Emniyet Genel Müdürlüğü tarafından; dava konusu Yönetmeliğin, dayanağı Kanun hükmüne uygun olarak düzenlendiği, Kanun'un tanıdığı takdir yetkisi çerçevesinde eğitim sonu sınavının şeklinin "sözlü sınav" olarak belirlendiği, davacının kazanılmış bir hakkının bulunduğundan söz edilemeyeceği, dava konusu Yönetmeliğin iptali istenen maddesinde ve bu Yönetmelik ile belirlenen usul ve esaslara uygun olarak gerçekleştirilen sınav işlemlerinde hukuka aykırılık bulunmadığı ileri sürülerek davanın reddi gerektiği savunulmaktadır.

HUKUKİ DEĞERLENDİRME:

Dava, Emniyet Genel Müdürlüğü Kadrolarına Polis Memuru ve Komiser Yardımcısı Rütbelerine Aday Memur Olarak Atanacaklara Uygulanacak Sınav Yönetmeliği'nin 8. maddesinin 8. fıkrasının iptali istemi yönünden incelendiğinde;
Hukuk devleti ilkesinin gereklerinden biri olan hukuk güvenliği ilkesi; hukuk normlarının öngörülebilir olmasını, bireylerin tüm eylem ve işlemlerinde devlete güven duyabilmesini, devletin de yasal düzenlemelerinde bu güven duygusunu zedeleyici yöntemlerden kaçınmasını gerekli kılar.
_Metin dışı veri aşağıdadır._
-- ==== Sys2Proof/Tests/Slice0.lean ====
section
/-! SUPPORT. Tests/Slice0.lean: small tests, with expected results from the spec's examples and 95_test_vectors.md, and one
witness for each statement that has hypotheses. -/

namespace Sys2Proof.Tests

open Sys2Proof.Machine

/-! ## WellFormed and Decode -/

/-- The one check of `wellFormed`: RDX source 7 (R85). -/
theorem test_wellFormed_refuses_source7 : (Instr.rdx 7 0).wellFormed = false := by decide

theorem test_wellFormed_admits_source6 : (Instr.rdx 6 127).wellFormed = true := by decide

/-! Words of R85 written out bit by bit; 95_test_vectors.md section 7. -/

theorem test_decode_nop : decode 0b0000_0000_0000_0000 = .ok .nop := by rfl
theorem test_decode_hinit : decode 0b0001_0000_0000_0000 = .ok .hinit := by rfl
theorem test_decode_hpush : decode 0b0010_0000_0110_0001 = .ok (.hpush 0x61) := by rfl
theorem test_decode_hfin : decode 0b0011_0000_0000_0000 = .ok .hfin := by rfl
theorem test_decode_rdx : decode 0b0100_0101_0001_0000 = .ok (.rdx 5 16) := by rfl
theorem test_decode_fstart : decode 0b0101_0000_0000_0000 = .ok .fstart := by rfl
theorem test_decode_flatch : decode 0b0110_0011_0000_0000 = .ok (.flatch 3) := by rfl
theorem test_decode_fcomp : decode 0b0111_0001_0000_0000 = .ok (.fcomp 1) := by rfl
theorem test_decode_cmp : decode 0b1000_0000_0000_0000 = .ok .cmp := by rfl
theorem test_decode_vrds : decode 0b1001_0000_0001_1111 = .ok (.vrds 31) := by rfl
theorem test_decode_stat : decode 0b1010_0011_0000_0000 = .ok (.stat 3) := by rfl
theorem test_decode_rst : decode 0b1111_0000_0000_0000 = .ok .rst := by rfl

/-- The reserved words of 95_test_vectors.md section 7. -/
def reservedSamples : List CmdWord :=
  [0x0001, 0x0100, 0x1001, 0x1100, 0x2100, 0x3001, 0x4700, 0x4680, 0x4800, 0x5001, 0x6400, 0x6001, 0x7200, 0x7001,
   0x8001, 0x8100, 0x9020, 0x9100, 0xa400, 0xa001, 0xb000, 0xc000, 0xd000, 0xe000, 0xf001, 0xf100, 0xffff]

theorem test_reserved_words_have_no_command :
    (reservedSamples.all fun w => decodeTableWord 16 w.toNat == none) = true := by decide +kernel

theorem test_reserved_word_of_each_kind :
    decode 0xb000 = .error .unassignedOpcode ∧ decode 0x6400 = .error .mustBeZeroField ∧
      decode 0x4700 = .error .rdxSource7 := ⟨rfl, rfl, rfl⟩

/-! ## Assembler (R90), examples of the rule -/

theorem test_assemble_hpush : assembleLine "HPUSH 0x61 ; a byte".toList = some (some (.hpush 0x61)) := by decide +kernel
theorem test_assemble_rdx : assembleLine "RDX 6, 0".toList = some (some (.rdx 6 0)) := by decide +kernel
theorem test_assemble_refuses_slot4 : assembleLine "FLATCH 4".toList = none := by decide +kernel
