-- ==== Sys2Proof/Machine/RsDecode.lean ====
section
/-! DEFINITION. The Reed-Solomon decoder: the shared steps (43_rs_decode.md R93 to R96) and RS_SYN, RS_BM, RS_OMEGA,
RS_CHIEN and RS_DEC (R97 to R101). -/

namespace Sys2Proof.Machine

/-- S[i] of a block of length nb (43_rs_decode.md R93). -/
def syndromeAt (blk : Poly) (nb i : Nat) : Byte :=
  forUp nb (fun j acc =>
    let c := coeff blk (nb - 1 - j)
    if c ≠ 0 then acc ^^^ exp256 ((log256 c + i * j) % 255) else acc) 0

/-- The syndromes S[0..n-1], the rest 0 (43_rs_decode.md R93). -/
def syndromes (blk : Poly) (nb n : Nat) : Poly := forUp n (fun i p => setCoeff p i (syndromeAt blk nb i)) zeroPoly

/-- `S[i] != 0 for some i in 0..<n` (43_rs_decode.md R93). -/
def anyNonzero (p : Poly) (n : Nat) : Bool := (List.range n).any (fun i => coeff p i != 0)

/-- The working values of Berlekamp-Massey (43_rs_decode.md R94). -/
structure BmState where
  /-- the current locator C -/
  c : Poly
  /-- the previous locator B -/
  bPoly : Poly
  l : Nat
  m : Nat
  /-- the discrepancy b of the last length change -/
  b : Byte
  deriving DecidableEq, Repr

/-- The discrepancy d of step q (43_rs_decode.md R94). -/
def discrepancy (syn c : Poly) (l q : Nat) : Byte :=
  forUp l (fun t d =>
    let i := t + 1
    if coeff c i ≠ 0 ∧ coeff syn (q - i) ≠ 0 then
      d ^^^ exp256 ((log256 (coeff c i) + log256 (coeff syn (q - i))) % 255)
    else d) (coeff syn q)

/-- Step q of Berlekamp-Massey (43_rs_decode.md R94). -/
def bmStep (syn : Poly) (q : Nat) (st : BmState) : BmState :=
  let d := discrepancy syn st.c st.l q
  let mult := lutDiv d st.b
  if d = 0 then { st with m := st.m + 1 }
  else if 2 * st.l ≤ q then
    { c := polyAdd st.c st.bPoly mult st.m, bPoly := st.c, l := q + 1 - st.l, m := 1, b := d }
  else { st with c := polyAdd st.c st.bPoly mult st.m, m := st.m + 1 }

/-- `bm(s, Nn)`: the error locator and L (43_rs_decode.md R94). -/
def berlekampMassey (syn : Poly) (n : Nat) : Poly × Nat :=
  let st := forUp n (fun q st => bmStep syn q st) { c := onePoly, bPoly := onePoly, l := 0, m := 1, b := 1 }
  (st.c, st.l)

/-- The formal derivative of the locator (43_rs_decode.md R95). -/
def derivative (sigma : Poly) : Poly :=
  forUp 64 (fun i p => setCoeff p i (if i % 2 = 0 ∧ i ≤ 62 then coeff sigma (i + 1) else 0)) zeroPoly

/-- The error evaluator (43_rs_decode.md R95). -/
def evaluator (sigma syn : Poly) (n : Nat) : Poly :=
  let mlen := n - 1
  forUp mlen (fun i o =>
    let a := coeff sigma i
    if a ≠ 0 then
      forUp (mlen - i) (fun j o =>
        if coeff syn (j + 1) ≠ 0 then
          setCoeff o (i + j) (coeff o (i + j) ^^^ gfMul .gf256 a (coeff syn (j + 1)))
        else o) o
    else o) zeroPoly

/-- The field element of the position of degree i, α^(−i) (43_rs_decode.md R96). -/
def positionInverse (i : Nat) : Byte := exp256 ((255 - i) % 255)

/-- The error magnitude at an element, by Forney's formula (43_rs_decode.md R96). -/
def magnitude (sderiv omega : Poly) (xinv : Byte) : Byte := lutDiv (polyEval omega xinv) (polyEval sderiv xinv)

/-- `chien_forney(Nb)`: the corrected block and the count (43_rs_decode.md R96). -/
def chienForney (sigma sderiv omega blk : Poly) (nb : Nat) : Poly × Nat :=
  forUp nb (fun i (b, cnt) =>
    let xinv := positionInverse i
    if polyEval sigma xinv = 0 then
      (setCoeff b (nb - 1 - i) (coeff b (nb - 1 - i) ^^^ magnitude sderiv omega xinv), cnt + 1)
    else (b, cnt)) (blk, 0)

/-- RS_INFO.L <- l (10_state.md R24). -/
def setL (l : Nat) (s : State) : State := { s with rsInfo := { s.rsInfo with l := .ofNat 7 l } }

/-- RS_INFO.NCORR <- c (10_state.md R24). -/
def setNcorr (c : Nat) (s : State) : State := { s with rsInfo := { s.rsInfo with ncorr := .ofNat 7 c } }

/-- RS_INFO.SYN_NZ <- nz (10_state.md R24). -/
def setSynNz (nz : Bool) (s : State) : State := { s with rsInfo := { s.rsInfo with synNz := nz } }

/-- The syndrome step: SYN and SYN_NZ of the current block (43_rs_decode.md R93, R97). -/
def synBody (s : State) : State :=
  let p := syndromes s.blk s.cfg.nEff s.cfg.nparEff
  setSynNz (anyNonzero p s.cfg.nparEff) { s with syn := p }

/-- The Berlekamp-Massey step: SIGMA and L (43_rs_decode.md R94, R98). -/
def bmBody (s : State) : State :=
  let r := berlekampMassey s.syn s.cfg.nparEff
  setL r.2 { s with sigma := r.1 }

/-- The derivative and evaluator step: SDERIV and OMEGA (43_rs_decode.md R95, R99). -/
def omegaBody (s : State) : State :=
  { s with sderiv := derivative s.sigma, omega := evaluator s.sigma s.syn s.cfg.nparEff }

/-- The Chien and Forney step: BLK and NCORR (43_rs_decode.md R96, R100). -/
def chienBody (s : State) : State :=
  let r := chienForney s.sigma s.sderiv s.omega s.blk s.cfg.nEff
  setNcorr r.2 { s with blk := r.1 }

/-- What RS_DEC writes when the block is clean (43_rs_decode.md R101, early exit). -/
def cleanBody (s : State) : State :=
  setNcorr 0 (setL 0 { s with sigma := onePoly, sderiv := zeroPoly, omega := zeroPoly })

/-- run(RS_SYN) (43_rs_decode.md R97). -/
def runRsSyn (s : State) : ErrCode × State :=
  withParams s.cfg.blockOk (fun s => (.ok, setNparUsed s.cfg.nparEff (synBody s))) s

/-- run(RS_BM) (43_rs_decode.md R98). -/
def runRsBm (s : State) : ErrCode × State :=
  withParams s.cfg.nparOk (fun s => (.ok, setNparUsed s.cfg.nparEff (bmBody s))) s

/-- run(RS_OMEGA) (43_rs_decode.md R99). -/
def runRsOmega (s : State) : ErrCode × State :=
  withParams s.cfg.nparOk (fun s => (.ok, setNparUsed s.cfg.nparEff (omegaBody s))) s

/-- run(RS_CHIEN) (43_rs_decode.md R100). -/
def runRsChien (s : State) : ErrCode × State :=
  withParams s.cfg.blockOk (fun s => (.ok, setNparUsed s.cfg.nparEff (chienBody s))) s

/-- run(RS_DEC): RS_UNCORRECTABLE leaves everything written before it (43_rs_decode.md R101). -/
def runRsDec (s : State) : ErrCode × State :=
  withParams s.cfg.blockOk (fun s =>
    let s := synBody (setNparUsed s.cfg.nparEff s)
    if s.rsInfo.synNz then
      let s := synBody (chienBody (omegaBody (bmBody s)))
      (if s.rsInfo.synNz then .rsUncorrectable else .ok, s)
    else (.ok, cleanBody s)) s

/-- RS_SYN (43_rs_decode.md R97). -/
def execRsSyn (s : State) : Host.Outcome State Fault Refusal := finish (runRsSyn s)

/-- RS_BM (43_rs_decode.md R98). -/
def execRsBm (s : State) : Host.Outcome State Fault Refusal := finish (runRsBm s)

/-- RS_OMEGA (43_rs_decode.md R99). -/
def execRsOmega (s : State) : Host.Outcome State Fault Refusal := finish (runRsOmega s)

/-- RS_CHIEN (43_rs_decode.md R100). -/
def execRsChien (s : State) : Host.Outcome State Fault Refusal := finish (runRsChien s)

/-- RS_DEC (43_rs_decode.md R101). -/
def execRsDec (s : State) : Host.Outcome State Fault Refusal := finish (runRsDec s)

end Sys2Proof.Machine
end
Kanunlara güvenerek hayatını yönlendiren, hukuki iş ve işlemlere girişen bireyin bu kanunların uygulanmasına devam edileceği yolunda oluşan beklentisinin mümkün olduğunca korunması hukuki güvenlik ilkesinin gereğidir.
Ancak güvenin korunması, mevcut bir hukuki durumun dokunulmazlığı anlamında da değerlendirilmemelidir. Hukuki güvenliğin mevcut bir hukuki durum için dokunulmazlık şeklinde algılanması, dinamik toplum yapısının kurallarla statik, durağan hâle getirilmesi sonucunu doğurur ki bu da toplumun çağın gerisinde kalmasına neden olabilir. Bu nedenle kanun koyucu, Anayasa’da öngörülen kurallar çerçevesinde diğer alanlarda olduğu gibi kamu görevine giriş koşullarıyla ilgili olarak da kamu yararı amacıyla bazı değişiklikler yapabilir ve bu değişiklikler kişilerin beklentilerini etkileyebilir.
İdarelerin kendilerine tanınan düzenleme yetkisini Anayasa ve kanunlarla belirlenen sınırlar içinde kullanması gerektiği açıktır. Yasa koyucu tarafından düzenlenen Kanun metninde açık bir şekilde, eğitimlerini başarıyla tamamlayan adayların Polis Akademisi Başkanlığınca yapılacak sınavda başarılı olmaları gerektiği hüküm altına alınmış, Kanun'un uygulanmasını sağlamak üzere İçişleri Bakanlığınca hazırlanan Yönetmeliğin 8. maddesinde sınavın sözlü sınav şeklinde yapılacağı belirlenmiş ve sınava ilişkin usul ve esaslar belirlenmiştir.
Dava konusu düzenlemede; adayların mesleki bilgi düzeyi, bir konuyu kavrayıp özetleme, ifade yeteneği ve muhakeme gücü, özgüveni, ikna kabiliyeti ve inandırıcılığı, liyakati, temsil kabiliyeti, davranış ve tepkilerinin mesleğe uygunluğu açısından değerlendirileceğinin belirtildiği, davalı idare bünyesinde çalışacak personelin seçiminde objektif kriterlerin esas alındığı görülmektedir.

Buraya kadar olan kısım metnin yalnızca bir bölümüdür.